ABOUT THIS TASK: Once you find the line with "Params) (want : Expect) (i" in the data that follows, repeat it and every line after it exactly, through the line with "decode Config.decided .btIndex".

DATA TO PROCESS:
━━━━━━━━━━━━━━━━

-- ==== Sys2Proof/Certificates/Slice0/Obligations.lean ====
section
/-! DEFINITION. The statements for the provers, in the order of spec/: encoding, bit reader, the step, the tokens unit by
unit, faults, the register window, reset and START, and the whole-machine statements. A statement about a token names
its next state as `s` with the fields that change, so every field not named is unchanged; where a space is written, the
statement says what every element of it reads as. -/

section
open Sys2Proof Sys2Proof.Machine

/-! ## Encoding (30_encoding.md) -/

/-- Reading the encoding of a well-formed token at a point of the grammar that offers it gives that token back, and
leaves the input after it (R110 to R127, R135). -/
def Obligations.DecodeInvertsEncode : Prop :=
  ∀ (cfg : Params) (want : Expect) (i : Instr) (rest : List Bool),
    i.wf cfg = true → want.offers i = true → decode cfg want (encode i ++ rest) = .ok (i, rest)

/-- What is read is the encoding of a well-formed token that this point of the grammar offers: no bit is dropped, and
no other bits read as a token (R138). The padding before a byte boundary is at most 7 bits, all of them in the input. -/
def Obligations.DecodeReadsOnlyEncodings : Prop :=
  ∀ (cfg : Params) (want : Expect) (bits rest : List Bool) (i : Instr),
    (∀ k, want = .tmAlign k → k < 8 ∧ k ≤ bits.length) → decode cfg want bits = .ok (i, rest) →
      i.wf cfg = true ∧ want.offers i = true ∧ bits = encode i ++ rest

/-- Words written out bit by bit from the examples of the rules decode to the tokens they stand for: LZ.REF `0801`
(41_lz77.md R183), BT.IDX.MTF `10001` (42_bigtile.md R218), TM.CMD.X `11001` (43_tilemap.md R258), TM.LIT.RAW `00101`
(R266), the run `123405`, HM.RUN of one chain byte (R273), SPR.SF `0805` (44_sprite.md R301), and VARINT `011`
(40_bitstream.md R156). -/
def Obligations.SpecExampleWordsDecode : Prop :=
  decode Config.decided .lzPair (natBits 16 0x0801) = .ok (.lzRef 1 8, []) ∧
  decode Config.decided .btIndex [true, false, false, false, true] = .ok (.btIdxMtf 1, []) ∧
  decode Config.decided .tmCmd [true, true, false, false, true] = .ok (.tmCmdX 0 1, []) ∧
  decode Config.decided (.tmLit 3 4) [false, false, true, false, true] = .ok (.tmLitRaw 3 5, []) ∧
  decode Config.decided .hmRun (natBits 24 0x123405) = .ok (.hmRun 0x1234 0 5, []) ∧
  decode Config.decided .sprHeader (natBits 16 0x0805) = .ok (.sprSf 2 0 false 1 1, []) ∧
  decode Config.decided .varint [false, true, true] = .ok (.varint ⟨1, 1⟩, [])

/-- Every value from 0 to 65534 is the value of exactly one well-formed coded number, and no coded number has a greater
one (R128). -/
def Obligations.CodedNumbersCoverTheirRange : Prop :=
  (∀ c : VarCode, c.wf Config.decided = true → c.value ≤ 65534) ∧
  ∀ v : Nat, v ≤ 65534 → ∃ c : VarCode, (c.wf Config.decided = true ∧ c.value = v) ∧
    ∀ d : VarCode, d.wf Config.decided = true → d.value = v → d = c

/-! ## The bit reader (40_bitstream.md, 20_memory.md) -/

/-- ReadBit takes bit 7 - p[2:0] of SRC[p >> 3] and moves p by one, or, at or beyond byte SRC_LEN, raises
UnexpectedEndOfStream; PeekBit answers the same bit and moves nothing; Align moves p to the next multiple of 8, and not
at all at one (R152, R153, and of R150 the bit, the move and the check). -/
def Obligations.BitReaderPrimitives : Prop :=
  ∀ s : State,
    (s.p / 8 < s.win.srcLen.toNat →
      s.readBit = .ok ((s.srcByte (s.p / 8)).getLsbD (7 - s.p % 8), { s with p := s.p + 1 }) ∧
      s.peekBit = .ok ((s.srcByte (s.p / 8)).getLsbD (7 - s.p % 8), s)) ∧
    (s.win.srcLen.toNat ≤ s.p / 8 →
      s.readBit = .error .unexpectedEndOfStream ∧ s.peekBit = .error .unexpectedEndOfStream) ∧
    (s.cfg = Config.decided → s.p % 8 ≠ 0 → s.align = { s with p := (s.p ||| 7) + 1 }) ∧
    (s.cfg = Config.decided → s.p % 8 = 0 → s.align = s)

/-- Reading a field of the unread input, as the decoder does, is ReadBits(n) of the machine, and at a byte boundary it
is MemRead of n bytes: the same value, the same move of p, and the same end of the input (R151, R155; 20_memory.md R81,
R86). -/
def Obligations.DecoderReadsAsTheBitReader : Prop :=
  ∀ (s : State) (n : Nat),
    (s.readBits n =
      match readNat n s.inputBits with
      | .ok (v, _) => .ok (v, { s with p := s.p + n })
      | .error _ => .error .unexpectedEndOfStream) ∧
    (s.p % 8 = 0 → 0 < n →
      s.memRead (s.p / 8) n =
        match readNat (8 * n) s.inputBits with
        | .ok (v, _) => .ok (v, { s with p := s.p + 8 * n })
        | .error _ => .error .unexpectedEndOfStream)

/-! ## The step -/

/-- Where the grammar asks for a token and the input at p decodes to it, a step of a BUSY machine is `exec` of that
token; with turns in the schedule, DEC's turn is used up and nothing else is added. Fields of the model's own: sched
(log 2). -/
def Obligations.StepRunsTheDecodedToken : Prop :=
  ∀ (s : State) (want : Expect) (i : Instr) (rest : List Bool),
    s.win.engine = .busy → s.select = .token want → decode s.cfg want s.inputBits = .ok (i, rest) →
      (s.sched = [] → Sys2Proof.Machine.step s = exec i s) ∧
      (∀ turns, s.sched = .dec :: turns → Sys2Proof.Machine.step s = exec i { s with sched := turns })

/-- What the grammar asks for at each position (30_encoding.md R135, 00_scope.md R16): the choice points that hidden
state decides are the control bits of LZD, BT_FIRST, the mode of a phase-2 cell and HM_RUN. Fields of the model's own:
phase (log 4), lz.bit (log 9). -/
def Obligations.GrammarSelectsTheToken : Prop :=
  ∀ s : State,
    (∀ b, s.phase = .lz b → s.lz.bit = none → s.lz.nctl = 0 → s.select = .token .lzCtrl) ∧
    (∀ b, s.phase = .lz b → s.lz.bit = none → s.lz.nctl ≠ 0 →
      s.select = .token (if s.lz.ctl.getLsbD 7 then .lzLit else .lzPair)) ∧
    (∀ b c, s.phase = .lz b → s.lz.bit = some c → s.select = .token (if c then .lzLit else .lzPair)) ∧
    (s.phase = .btCount → s.select = .token .btCount) ∧
    (s.phase = .btSkip → s.bt.first = true → s.select = .token .btSkip0) ∧
    (s.phase = .btSkip → s.bt.first = false → s.select = .token .btSkip) ∧
    (s.phase = .btApply → s.select = .token .btApply) ∧
    (s.phase = .btIndex → s.select = .token .btIndex) ∧
    (s.phase = .btCompanion → s.select = .token .btCompanion) ∧
    (s.phase = .btCompIndex → s.select = .token .btIndex) ∧
    (s.phase = .tmHdr → s.select = .token .tmHdr) ∧
    (s.phase = .tmTdict → s.select = .token .tmTdict) ∧
    (s.phase = .tmOdict → s.select = .token .tmOdict) ∧
    (s.phase = .tmCmd → s.select = .token .tmCmd) ∧
    (s.phase = .tmPropA → s.select = .token .tmPropA) ∧
    (s.phase = .tmPropB → s.select = .token .tmPropB) ∧
    (s.phase = .tmCell → ∀ m, s.cellMode = some m → m ≠ 0xFFFF → s.select = .token .tmCopy) ∧
    (s.phase = .tmCell → s.cfg = Config.decided → s.cellMode = some 0xFFFF →
      s.select = .token (.tmLit (if s.tm.b0 = 0 then 0 else s.tm.b0.toNat.log2)
        (if s.tm.b1 = 0 then 0 else s.tm.b1.toNat.log2))) ∧
    (s.phase = .tmAlign → s.cfg = Config.decided → s.select = .token (.tmAlign ((8 - s.p % 8) % 8))) ∧
    (s.phase = .hmDim → s.select = .token .hmDim) ∧
    (s.phase = .hmCell → s.hm.run = 0 → s.select = .token .hmRun) ∧
    (s.phase = .hmCell → s.hm.run ≠ 0 → s.select = .token .hmCell) ∧
    (s.phase = .sprHeader → s.select = .token .sprHeader) ∧
    (s.phase = .sprWord → s.select = .token .sprWord)

/-- With TM_PASS_EXTENT = whole a coded number where phase 1 reads a delta is TM.END exactly when it takes TM_C to TM_T
or beyond, a value of 0 counting as 1 (43_tilemap.md R254 to R256). Fields of the model's own: sched (log 2), phase
(log 4). -/
def Obligations.DeltaReachingTheEndEndsPhaseOne : Prop :=
  ∀ (s : State) (c : VarCode) (rest : List Bool),
    s.win.engine = .busy → s.sched = [] → s.cfg.tmPassExtent = .whole → s.phase = .tmDelta → c.wf s.cfg = true →
      s.inputBits = c.bits ++ rest →
        Sys2Proof.Machine.step s =
          if (s.tm.t : Int) ≤ s.tm.c + ((if c.value = 0 then 1 else c.value : Nat) : Int) then exec (.tmEnd c) s
          else exec (.tmDelta c) s

/-- Input that ends inside a token raises UnexpectedEndOfStream at the token's first bit (60_exceptions.md R341, R349):
the unread input is a proper beginning of a token's encoding. In BTD and TMD the bits that were there are consumed, so
that p is the end of the input; MemRead, in LZD and SPD, takes none (40_bitstream.md R151, 20_memory.md R81). Padding
(TM.ALIGN) reads no input and is not one of these tokens. Fields of the model's own: sched (log 2). `raise` is fault
entry (FaultEntryEndsTheJob), from the state the rule has reached (log 8). -/
def Obligations.InputEndingInsideATokenFaults : Prop :=
  ∀ (s : State) (want : Expect) (i : Instr) (missing : List Bool),
    s.win.engine = .busy → s.sched = [] → s.select = .token want → i.wf s.cfg = true → want.offers i = true →
      (∀ pad, i ≠ .tmAlign pad) → missing ≠ [] → s.inputBits ++ missing = encode i →
        Sys2Proof.Machine.step s = .next ((s.readFailed want .endOfStream).raise ⟨.unexpectedEndOfStream, s.p⟩) ∧
        (s.readFailed want .endOfStream).p =
          if want ∈ [.lzCtrl, .lzLit, .lzPair, .sprHeader, .sprWord] then s.p else max s.p (8 * s.win.srcLen.toNat)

━━━━━━━━━━━━━━━━

RESULT OF THIS EXERCISE:
  ∀ (cfg : Params) (want : Expect) (i : Instr) (rest : List Bool),
    i.wf cfg = true → want.offers i = true → decode cfg want (encode i ++ rest) = .ok (i, rest)

/-- What is read is the encoding of a well-formed token that this point of the grammar offers: no bit is dropped, and
no other bits read as a token (R138). The padding before a byte boundary is at most 7 bits, all of them in the input. -/
def Obligations.DecodeReadsOnlyEncodings : Prop :=
  ∀ (cfg : Params) (want : Expect) (bits rest : List Bool) (i : Instr),
    (∀ k, want = .tmAlign k → k < 8 ∧ k ≤ bits.length) → decode cfg want bits = .ok (i, rest) →
      i.wf cfg = true ∧ want.offers i = true ∧ bits = encode i ++ rest

/-- Words written out bit by bit from the examples of the rules decode to the tokens they stand for: LZ.REF `0801`
(41_lz77.md R183), BT.IDX.MTF `10001` (42_bigtile.md R218), TM.CMD.X `11001` (43_tilemap.md R258), TM.LIT.RAW `00101`
(R266), the run `123405`, HM.RUN of one chain byte (R273), SPR.SF `0805` (44_sprite.md R301), and VARINT `011`
(40_bitstream.md R156). -/
def Obligations.SpecExampleWordsDecode : Prop :=
  decode Config.decided .lzPair (natBits 16 0x0801) = .ok (.lzRef 1 8, []) ∧
  decode Config.decided .btIndex [true, false, false, false, true] = .ok (.btIdxMtf 1, []) ∧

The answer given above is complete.